Il ponte del 2 Giugno è l’ultimo dei numerosi ponti che si sono avuti in questa prima parte del 2025 ed è ormai alle porte delle vacanze estive che pian piano si avvicinano sempre di più. Il caldo non mancherà assolutamente, anzi, sarà davvero caldo per il periodo in cui ci troviamo probabilmente, ma la stabilità non è così scontata ovunque da Nord a Sud. Il tempo potrebbe beffare anche questo ultimo ponte prima dell’estate.
Il quadro barico…
I giorni che precederanno domenica 1 Giugno e lunedì 2 Giugno saranno caratterizzati da tempo piuttosto stabile da Nord a Sud con solo qualche temporale di calore sulle Alpi. In questa situazione, sarà caldo un po’ ovunque sul nostro paese grazie alla presenza dell’anticiclone che garantirà ampio soleggiamento.
Proprio nel corso della giornata di domenica 1 Giugno, però, al Nord Italia la struttura anticiclonica comincerà ad essere meno solida e ci sarà un probabile calo di geopotenziali su questa area del nostro paese. Tale situazione, favorirà lo sviluppo di instabilità pomeridiana/serale con possibili temporali localmente anche intensi a partire da Alpi e Prealpi in possibile estensione verso le aree adiacenti.

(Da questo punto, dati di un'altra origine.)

/-- TX_PUSH0 keeps the output invariant: the message's first unit is in flight, and the rest is pending. -/
theorem output_of_push (hat : s.upc.toNat = 0x04 ∨ s.upc.toNat = 0x17 ∨ s.upc.toNat = 0x1C) (hp : s.Pipeline)
    (ho : s.Output) (h : exec .txPush0 s = .next t) : t.Output := by
  rcases execTxPush0_next.1 h with ⟨-, rfl⟩ | ⟨-, hpush⟩
  · exact ho
  · rcases serPush_next.1 hpush with ⟨-, -, rfl⟩ | ⟨-, rfl⟩
    · have hupc : (s.push (s.txAt 0)).advance.upc.toNat = s.upc.toNat + 1 :=
        index_succ_toNat (x := s.upc) (by omega)
      have hs : s.AtWait ∨ s.AtPush := by omega
      obtain ⟨-, hcursor, -, -, -⟩ := hp.beforePush hs
      have hadv : s.Advances (s.push (s.txAt 0)).advance := ⟨rfl, rfl, rfl, rfl, rfl⟩
      have hunsent : (s.push (s.txAt 0)).advance.unsent = s.unsent := by
        rw [State.unsent_of_not_waiting (by omega), State.unsent_of_waiting hs, State.txUnits_succ, Nat.zero_add,
          ← hcursor]
        rfl
      rw [State.Output, hunsent, hadv.loaded (by omega) (by omega) (by omega), ← ho]
      rfl
    · exact ho

/-- LOOP_WORD keeps the output invariant: it sends nothing. -/
theorem output_of_loopWord (hat : s.upc.toNat = 0x11) (ho : s.Output) (h : exec (.loopWord 0x07#8) s = .next t) :
    t.Output := by
  have hunits := sameUnits_of_exec (by decide) h
  rcases execLoopWord_next.1 h with ⟨-, rfl⟩ | ⟨-, rfl⟩
  · exact output_of_advance (by decide) h ⟨rfl, rfl, rfl, rfl, rfl⟩ (by omega) (by omega) (by omega) ho
  · have hupc : ((s.setWord (s.word + 1#4)).branch (branchTarget 0x07#8)).upc.toNat = 0x07 := rfl
    refine hunits.output (by omega) ?_ ho
    rw [State.loaded_reading (by omega), State.loaded_reading (by omega)]
    rfl

/-- LOOP_TOK keeps the output invariant: the token just sent is the last before the next one, or the row's last. -/
theorem output_of_loopTok (hat : s.upc.toNat = 0x18) (ho : s.Output) (h : exec (.loopTok 0x14#8) s = .next t) :
    t.Output := by
  have hunits := sameUnits_of_exec (by decide) h
  rcases execLoopTok_next.1 h with ⟨hlast, rfl⟩ | ⟨hmore, rfl⟩
  · have hupc : (s.setTok 0#5).advance.upc.toNat = s.upc.toNat + 1 := index_succ_toNat (x := s.upc) (by omega)
    refine hunits.output (by omega) ?_ ho
    rw [State.loaded_atCrlf (by omega), State.loaded_inToken (by omega), hlast]
    rfl
  · have hupc : ((s.setTok (s.tok + 1#5)).branch (branchTarget 0x14#8)).upc.toNat = 0x14 := rfl
    refine hunits.output (by omega) ?_ ho
    rw [State.loaded_atToken (by omega), State.loaded_inToken (by omega), ← tok_succ_toNat hmore]
    rfl

/-- LOOP_ROW keeps the output invariant: the line just sent is the last before the next row's, or the last of all. -/
theorem output_of_loopRow (hat : s.upc.toNat = 0x1D) (hs : s.Fixed) (hrow : s.row.toNat < s.params.numRows)
    (ho : s.Output) (h : exec (.loopRow 0x05#8) s = .next t) : t.Output := by
  have hunits := sameUnits_of_exec (by decide) h
  rcases execLoopRow_next.1 h with ⟨hlast, rfl⟩ | ⟨hmore, rfl⟩
  · have hupc : (s.setRow 0#16).advance.upc.toNat = s.upc.toNat + 1 := index_succ_toNat (x := s.upc) (by omega)
    refine hunits.output (by omega) ?_ ho
    rw [State.loaded_atEnd (by omega), State.loaded_inCrlf (by omega), hlast]
    rfl
  · have hupc : ((s.setRow (s.row + 1#16)).branch (branchTarget 0x05#8)).upc.toNat = 0x05 := rfl
    obtain ⟨-, hrows, -, -⟩ := hs.legal
    have hnext : (s.row + 1#16).toNat = s.row.toNat + 1 := by bv_omega
    refine hunits.output (by omega) ?_ ho
    rw [State.loaded_reading (by omega), State.loaded_inCrlf (by omega), ← hnext]
    rfl

/-! ### The three agents -/

/-- Every SEQ step keeps the output invariant: place by place of the fixed program. -/
theorem output_of_seqStep (hs : s.Fixed) (hp : s.Pipeline) (hw : s.Walk) (hm : s.marginMet = true) (ho : s.Output)
    (h : seqStep s = .next t) : t.Output := by
  have hplace : RunsAt s.upc.toNat (programOps.getD s.upc.toNat .idle) :=
    runsAt_programOps ⟨s.upc.toNat, Nat.lt_succ_of_le hs.inProgram⟩
  rw [seqStep_fixed hs.store hs.inProgram] at h
  generalize programOps.getD s.upc.toNat .idle = i at hplace h
  rcases hplace with ⟨hi, hat⟩ | ⟨rfl, hat⟩ | ⟨rfl, hat⟩ | ⟨rfl, hat⟩ | ⟨rfl, hat⟩ | ⟨rfl, hat⟩ | ⟨rfl, hat⟩ |
    ⟨rfl, hat⟩ | ⟨rfl, hat⟩ | ⟨rfl, hat⟩ | ⟨rfl, -⟩
  · have hquiet : ∀ i ∈ straightOps, i ∉ [Instr.txLoadBanner, .txLoadHex, .txLoadCrlf, .txPush0, .txc] := by decide
    exact output_of_advance (hquiet i hi) h (advances_of_exec hi h) (by omega) (by omega)
      (fun h13 => hp.noToken (by omega)) ho
  · exact output_of_claim hat ho h
  · exact output_of_loadBanner hat hp ho h
  · exact output_of_loadHex hat hp hw hm ho h
  · exact output_of_loadCrlf hat hp ho h
  · exact output_of_wait hat ho h
  · exact output_of_push hat hp ho h
  · exact output_of_loopWord hat ho h
  · exact output_of_loopTok hat ho h
  · exact output_of_loopRow hat hs hw.rowInRange ho h
  · obtain rfl := next_eq.1 h
    exact ho

/-- A handler invocation keeps the output invariant: it puts the unit at the cursor in flight, or finds none. -/
theorem output_of_execTxc (hp : s.Pipeline) (hpend : s.tcPend = true) (ho : s.Output) (h : execTxc s = .next t) :
    t.Output := by
  have hwait : ¬ (s.AtWait ∨ s.AtPush) := fun hat => by
    obtain ⟨-, -, -, -, hoff⟩ := hp.beforePush hat
    exact absurd (hpend.symm.trans hoff) nofun
  rcases execTxc_next.1 h with ⟨-, -, rfl⟩ | ⟨hpos, -, hpush⟩ | ⟨-, rfl⟩
  · exact ho
  · rcases serPush_next.1 hpush with ⟨-, hfree, rfl⟩ | ⟨-, rfl⟩
    · have hunsent : s.unsent = s.txAt s.cursor :: s.txUnits (s.cursor + 1) (s.pending - 1) := by
        rw [State.unsent_of_not_waiting hwait, hfree, ← State.txUnits_succ, Nat.sub_add_cancel hpos]
        rfl
      have hrest : (s.push (s.txAt s.cursor)).enterHandler.popUnit.leaveHandler.unsent = s.unsent := by
        rw [hunsent]
        exact State.unsent_of_not_waiting hwait
      rw [State.Output, hrest]
      exact ho
    · exact ho
  · exact ho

Sole, caldo, ma ci sono i temporali, ecco dove
Sole e caldo continueranno a dominare la scena meteorologica italiana sul Centro-Sud con tanta stabilità e belle giornate a caratterizzare questo ponte che avrà caratteristiche pienamente estive. Sarà caldo, specialmente al Sud Italia con temperature che potrebbero raggiungere o superare i 30 gradi.
Come dicevamo poco sopra, torna il rischio di temporali. I fenomeni temporaleschi interesseranno prevalentemente Alpi, Prealpi e settori adiacenti (fasce pedemontane e di alta pianura) del Nord Italia nel pomeriggio/sera e nel corso della notte. Le regioni interessate dovrebbero essere Piemonte, Lombardia, Trentino Alto-Adige, Veneto e Friuli-Venezia Giulia. Durante la giornata il tempo risulterà anche soleggiato e caldo mentre sulle medio-basse pianure del Nord Italia non ci si accorgerà di questa situazione instabile. Questo aumento dell’instabilità potrebbe essere il “preavviso” di un più intenso peggioramento delle condizioni atmosferiche a partire da martedì 3 Giugno, ma servono ancora conferme a riguardo.